* Problem to work on: Present the following entries again, word for word and in full.

* Information supplied:
-- ==== Sys2Proof/Machine/Remote.lean ====
section
/-!
DEFINITION. Atomic operations as functions (R335, R337), and an access from another module at the receiving side: the
remote page table and the access at its home (R270, R271).
-/
namespace Sys2Proof.Machine

/-! ## Atomic operations -/

/-- The new value of an integer atomic on w bits (R335). -/
def amoNew (o : AmoOp) (w old b c : Nat) : Nat :=
  match o with
  | .add => (old + b) % 2 ^ w
  | .and => old &&& b
  | .or => old ||| b
  | .xor => old ^^^ b
  | .min => if sval w b < sval w old then b else old
  | .max => if sval w old < sval w b then b else old
  | .minz => Nat.min old b
  | .maxz => Nat.max old b
  | .swp => b
  | .cas => if old = c then b else old

def AmoOp.code : AmoOp → Nat
  | .add => 0 | .and => 1 | .or => 2 | .xor => 3 | .min => 4 | .max => 5 | .minz => 6 | .maxz => 7 | .swp => 8 | .cas => 9

def AmoOp.ofCode (n : Nat) : AmoOp :=
  match n with
  | 0 => .add | 1 => .and | 2 => .or | 3 => .xor | 4 => .min | 5 => .max | 6 => .minz | 7 => .maxz | 8 => .swp | _ => .cas

/-- The element format of a floating-point atomic and its number of elements (R337). -/
def amofFmt : AmoF → Fmt × Nat
  | .bf16 => (Fmt.bf16, 1) | .bf16x2 => (Fmt.bf16, 2) | .f32 => (Fmt.f32, 1) | .f32x2 => (Fmt.f32, 2) | .f64 => (Fmt.f64, 1)

def amofSize (t : AmoF) : Nat := (amofFmt t).1.width * (amofFmt t).2 / 8

/-- One element of a floating-point atomic. -/
def amofElem (o : AmofOp) (f : Fmt) (x y : Nat) : Nat :=
  match o with
  | .add => (fpAdd f .rne (FV.decode f x) (FV.decode f y)).bits
  | .min => (fpMinMax f false x y).bits
  | .max => (fpMinMax f true x y).bits

/-- The new value of a floating-point atomic (R337): each element of a pair on its own. -/
def amofNew (o : AmofOp) (t : AmoF) (old b : Nat) : Nat :=
  let f := (amofFmt t).1
  let w := f.width
  (natsFrom 0 (amofFmt t).2).foldr (fun e acc => acc * 2 ^ w + amofElem o f (bitsAt old (e * w) w) (bitsAt b (e * w) w)) 0

def amofCode (o : AmofOp) (t : AmoF) : Nat :=
  10 + (match t with | .bf16 => 0 | .bf16x2 => 3 | .f32 => 6 | .f32x2 => 9 | .f64 => 12) + (match o with | .add => 0 | .min => 1 | .max => 2)

/-- The new value of an atomic by its number in a link request: 0 to 9 integer, from 10 floating point. -/
def atomicNew (op size old b c : Nat) : Nat :=
  if op < 10 then amoNew (AmoOp.ofCode op) (8 * size) old b c
  else
    let t : AmoF := match (op - 10) / 3 with | 0 => .bf16 | 1 => .bf16x2 | 2 => .f32 | 3 => .f32x2 | _ => .f64
    let o : AmofOp := match (op - 10) % 3 with | 0 => .add | 1 => .min | _ => .max
    amofNew o t old b

/-! ## The remote page table (R271) -/

/-- A translation as the link interface finds it: a cached entry may answer or have been replaced, a free choice; what a
walk finds is cached (R271). -/
def State.remoteTranslate (s : State) (tag v : Nat) : State × Option Leaf :=
  let pg := v / 65536
  let hit := if (s.part tag).remroot.getLsbD 0 then (s.part tag).remCache.find? fun e => e.1 == pg else none
  let (s1, use) := match hit with | some _ => s.flip | none => (s, false)
  match hit, use with
  | some e, true => (s1, some { addr := e.2.1 + v % 65536, w := e.2.2.1, rd := e.2.2.2 })
  | _, _ => match (s1.part tag).remoteLookup s1 v with
    | none => (s1.modPart tag fun p => { p with remCache := p.remCache.filter fun e => e.1 != pg }, none)
    | some l => (s1.modPart tag fun p =>
        { p with remCache := (pg, l.addr - v % 65536, l.w, l.rd) :: p.remCache.filter fun e => e.1 != pg }, some l)

/-- The die of the home of an HBM address of a partition. -/
def State.homeDie (s : State) (tag a : Nat) : Nat := (s.part tag).phys a / 2 ^ 30 / 128

/-! ## Posts (R275, R281, R282) -/

/-- The post slot that a post number names on its chip: die, slice and slot. -/
def postKey (n : BitVec 32) : Nat := bitsAt n.toNat 3 17

/-- The chip of a post number, 0xFFF being this one. -/
def postChip (s : State) (n : BitVec 32) : Chip :=
  let c : Chip := n.extractLsb' 20 12
  if c = 0xFFF then s.chipId else c

/-- Whether two post numbers name one post (R275). -/
def samePost (s : State) (a b : BitVec 32) : Bool := postChip s a == postChip s b && postKey a == postKey b

/-- The poisoned granules among n bytes of a post from lo, by their place there. -/
def Post.badMask (p : Post) (lo n : Nat) : Nat :=
  (natsFrom (lo / 32) (ceilDiv (lo % 32 + n) 32)).foldl (fun m g => if p.bad.contains g then m + 2 ^ (g - lo / 32) else m) 0

/-- A commit, and its status: 0 committed, 2 no such post, 5 exhausted (R281, R282). -/
def State.commitPost (s : State) (key value : Nat) : State × Nat :=
  match mapFind s.posts key with
  | none => (s, 2)
  | some p =>
    if p.f.toNat + 1 ≥ 2 ^ 64 - 1 then (s, 5)
    else ({ s with posts := mapSet s.posts key { p with f := p.f + 1, val := Memory.writeN [] 0 value (256 * p.lines), bad := [] } }, 0)

/-- What the receiving module answers: the data (of a load or an atomic), and a status, 0 done, 1 poisoned, 2 protection fault, that
of a home which refuses the access too (R396), 4 missing translation. -/
def State.memoryServe (s : State) (tag : Nat) (r : RemoteReq) : State × Nat × Nat :=
  match s.remoteTranslate tag (r.addr % 2 ^ 48) with
  | (s, none) => (s, 0, 4)
  | (s, some l) =>
    let p := s.part tag
    let need := match r.kind with | .load => needR | .store => needW | _ => needR + needW
    let ok := (match r.kind with | .load => l.rd | .store => l.w | _ => l.rd && l.w) &&
      decide (l.addr + r.size ≤ p.extent) && p.grants l.addr r.size need
    if !ok || s.refuses tag l.addr r.size then (s, 0, 2)
    else
      let die := s.homeDie tag l.addr
      match r.kind with
      | .load => let (s1, v, b) := s.homeRead tag die .hbm l.addr r.size
                 (s1, v, bool01 b)
      | .store => (s.homeWrite tag die .hbm l.addr r.data r.size, 0, 0)
      | _ =>
        let (s1, v, b) := s.homeLook tag .hbm l.addr r.size
        if b != 0 then (s1, 0, 1) else (s1.homeWrite tag die .hbm l.addr (atomicNew r.op r.size v r.data r.cmp) r.size, v, 0)

/-- An access from another module (R270); to a post it is refused unless the post is bound by the partition with the
same LINES (R278), and an install also where the post is exhausted, with status 5 (R293). A sample answers the bytes asked for,
F above them, and above a place for the status the poisoned granules among them. -/
def State.remoteServe (s : State) (tag : Nat) (r : RemoteReq) : State × Nat × Nat :=
  let n : BitVec 32 := BitVec.ofNat 32 r.addr
  let bound : Option Post := match mapFind s.posts (postKey n) with
    | some p => if p.binders.any (fun b => b.1 == tag) && p.lines * 256 == r.size then some p else none
    | none => none
  match r.kind with
  | .install => (match bound with
    | none => (s, 0, 2)
    | some _ => let (s1, st) := s.commitPost (postKey n) r.data
                (s1, 0, st))
  | .sample => (match bound with
    | none => (s, 0, 2)
    | some p =>
      let mask := p.badMask r.op r.cmp
      (s, Memory.readN p.val r.op r.cmp + p.f.toNat * 2 ^ (8 * r.cmp) + mask * 2 ^ (8 * r.cmp + 72), bool01 (mask != 0)))
  | _ => s.memoryServe tag r

end Sys2Proof.Machine
end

* Expected answer:
-- ==== Sys2Proof/Machine/Remote.lean ====
section
/-!
DEFINITION. Atomic operations as functions (R335, R337), and an access from another module at the receiving side: the
remote page table and the access at its home (R270, R271).
-/
namespace Sys2Proof.Machine

/-! ## Atomic operations -/

/-- The new value of an integer atomic on w bits (R335). -/
def amoNew (o : AmoOp) (w old b c : Nat) : Nat :=
  match o with
  | .add => (old + b) % 2 ^ w
  | .and => old &&& b
  | .or => old ||| b
  | .xor => old ^^^ b
  | .min => if sval w b < sval w old then b else old
  | .max => if sval w old < sval w b then b else old
  | .minz => Nat.min old b
  | .maxz => Nat.max old b
  | .swp => b
  | .cas => if old = c then b else old

def AmoOp.code : AmoOp → Nat
  | .add => 0 | .and => 1 | .or => 2 | .xor => 3 | .min => 4 | .max => 5 | .minz => 6 | .maxz => 7 | .swp => 8 | .cas => 9

def AmoOp.ofCode (n : Nat) : AmoOp :=
  match n with
  | 0 => .add | 1 => .and | 2 => .or | 3 => .xor | 4 => .min | 5 => .max | 6 => .minz | 7 => .maxz | 8 => .swp | _ => .cas

/-- The element format of a floating-point atomic and its number of elements (R337). -/
def amofFmt : AmoF → Fmt × Nat
  | .bf16 => (Fmt.bf16, 1) | .bf16x2 => (Fmt.bf16, 2) | .f32 => (Fmt.f32, 1) | .f32x2 => (Fmt.f32, 2) | .f64 => (Fmt.f64, 1)

def amofSize (t : AmoF) : Nat := (amofFmt t).1.width * (amofFmt t).2 / 8

/-- One element of a floating-point atomic. -/
def amofElem (o : AmofOp) (f : Fmt) (x y : Nat) : Nat :=
  match o with
  | .add => (fpAdd f .rne (FV.decode f x) (FV.decode f y)).bits
  | .min => (fpMinMax f false x y).bits
  | .max => (fpMinMax f true x y).bits

/-- The new value of a floating-point atomic (R337): each element of a pair on its own. -/
def amofNew (o : AmofOp) (t : AmoF) (old b : Nat) : Nat :=
  let f := (amofFmt t).1
  let w := f.width
  (natsFrom 0 (amofFmt t).2).foldr (fun e acc => acc * 2 ^ w + amofElem o f (bitsAt old (e * w) w) (bitsAt b (e * w) w)) 0

def amofCode (o : AmofOp) (t : AmoF) : Nat :=
  10 + (match t with | .bf16 => 0 | .bf16x2 => 3 | .f32 => 6 | .f32x2 => 9 | .f64 => 12) + (match o with | .add => 0 | .min => 1 | .max => 2)

/-- The new value of an atomic by its number in a link request: 0 to 9 integer, from 10 floating point. -/
def atomicNew (op size old b c : Nat) : Nat :=
  if op < 10 then amoNew (AmoOp.ofCode op) (8 * size) old b c
  else
    let t : AmoF := match (op - 10) / 3 with | 0 => .bf16 | 1 => .bf16x2 | 2 => .f32 | 3 => .f32x2 | _ => .f64
    let o : AmofOp := match (op - 10) % 3 with | 0 => .add | 1 => .min | _ => .max
    amofNew o t old b

/-! ## The remote page table (R271) -/

/-- A translation as the link interface finds it: a cached entry may answer or have been replaced, a free choice; what a
walk finds is cached (R271). -/
def State.remoteTranslate (s : State) (tag v : Nat) : State × Option Leaf :=
  let pg := v / 65536
  let hit := if (s.part tag).remroot.getLsbD 0 then (s.part tag).remCache.find? fun e => e.1 == pg else none
  let (s1, use) := match hit with | some _ => s.flip | none => (s, false)
  match hit, use with
  | some e, true => (s1, some { addr := e.2.1 + v % 65536, w := e.2.2.1, rd := e.2.2.2 })
  | _, _ => match (s1.part tag).remoteLookup s1 v with
    | none => (s1.modPart tag fun p => { p with remCache := p.remCache.filter fun e => e.1 != pg }, none)
    | some l => (s1.modPart tag fun p =>
        { p with remCache := (pg, l.addr - v % 65536, l.w, l.rd) :: p.remCache.filter fun e => e.1 != pg }, some l)

/-- The die of the home of an HBM address of a partition. -/
def State.homeDie (s : State) (tag a : Nat) : Nat := (s.part tag).phys a / 2 ^ 30 / 128

/-! ## Posts (R275, R281, R282) -/

/-- The post slot that a post number names on its chip: die, slice and slot. -/
def postKey (n : BitVec 32) : Nat := bitsAt n.toNat 3 17

/-- The chip of a post number, 0xFFF being this one. -/
def postChip (s : State) (n : BitVec 32) : Chip :=
  let c : Chip := n.extractLsb' 20 12
  if c = 0xFFF then s.chipId else c

/-- Whether two post numbers name one post (R275). -/
def samePost (s : State) (a b : BitVec 32) : Bool := postChip s a == postChip s b && postKey a == postKey b

/-- The poisoned granules among n bytes of a post from lo, by their place there. -/
def Post.badMask (p : Post) (lo n : Nat) : Nat :=
  (natsFrom (lo / 32) (ceilDiv (lo % 32 + n) 32)).foldl (fun m g => if p.bad.contains g then m + 2 ^ (g - lo / 32) else m) 0

/-- A commit, and its status: 0 committed, 2 no such post, 5 exhausted (R281, R282). -/
def State.commitPost (s : State) (key value : Nat) : State × Nat :=
  match mapFind s.posts key with
  | none => (s, 2)
  | some p =>
    if p.f.toNat + 1 ≥ 2 ^ 64 - 1 then (s, 5)
    else ({ s with posts := mapSet s.posts key { p with f := p.f + 1, val := Memory.writeN [] 0 value (256 * p.lines), bad := [] } }, 0)

/-- What the receiving module answers: the data (of a load or an atomic), and a status, 0 done, 1 poisoned, 2 protection fault, that
of a home which refuses the access too (R396), 4 missing translation. -/
def State.memoryServe (s : State) (tag : Nat) (r : RemoteReq) : State × Nat × Nat :=
  match s.remoteTranslate tag (r.addr % 2 ^ 48) with
  | (s, none) => (s, 0, 4)
  | (s, some l) =>
    let p := s.part tag
    let need := match r.kind with | .load => needR | .store => needW | _ => needR + needW
    let ok := (match r.kind with | .load => l.rd | .store => l.w | _ => l.rd && l.w) &&
      decide (l.addr + r.size ≤ p.extent) && p.grants l.addr r.size need
    if !ok || s.refuses tag l.addr r.size then (s, 0, 2)
    else
      let die := s.homeDie tag l.addr
      match r.kind with
      | .load => let (s1, v, b) := s.homeRead tag die .hbm l.addr r.size
                 (s1, v, bool01 b)
      | .store => (s.homeWrite tag die .hbm l.addr r.data r.size, 0, 0)
      | _ =>
        let (s1, v, b) := s.homeLook tag .hbm l.addr r.size
        if b != 0 then (s1, 0, 1) else (s1.homeWrite tag die .hbm l.addr (atomicNew r.op r.size v r.data r.cmp) r.size, v, 0)

/-- An access from another module (R270); to a post it is refused unless the post is bound by the partition with the
same LINES (R278), and an install also where the post is exhausted, with status 5 (R293). A sample answers the bytes asked for,
F above them, and above a place for the status the poisoned granules among them. -/
def State.remoteServe (s : State) (tag : Nat) (r : RemoteReq) : State × Nat × Nat :=
  let n : BitVec 32 := BitVec.ofNat 32 r.addr
  let bound : Option Post := match mapFind s.posts (postKey n) with
    | some p => if p.binders.any (fun b => b.1 == tag) && p.lines * 256 == r.size then some p else none
    | none => none
  match r.kind with
  | .install => (match bound with
    | none => (s, 0, 2)
    | some _ => let (s1, st) := s.commitPost (postKey n) r.data
                (s1, 0, st))
  | .sample => (match bound with
    | none => (s, 0, 2)
    | some p =>
      let mask := p.badMask r.op r.cmp
      (s, Memory.readN p.val r.op r.cmp + p.f.toNat * 2 ^ (8 * r.cmp) + mask * 2 ^ (8 * r.cmp + 72), bool01 (mask != 0)))
  | _ => s.memoryServe tag r

end Sys2Proof.Machine
end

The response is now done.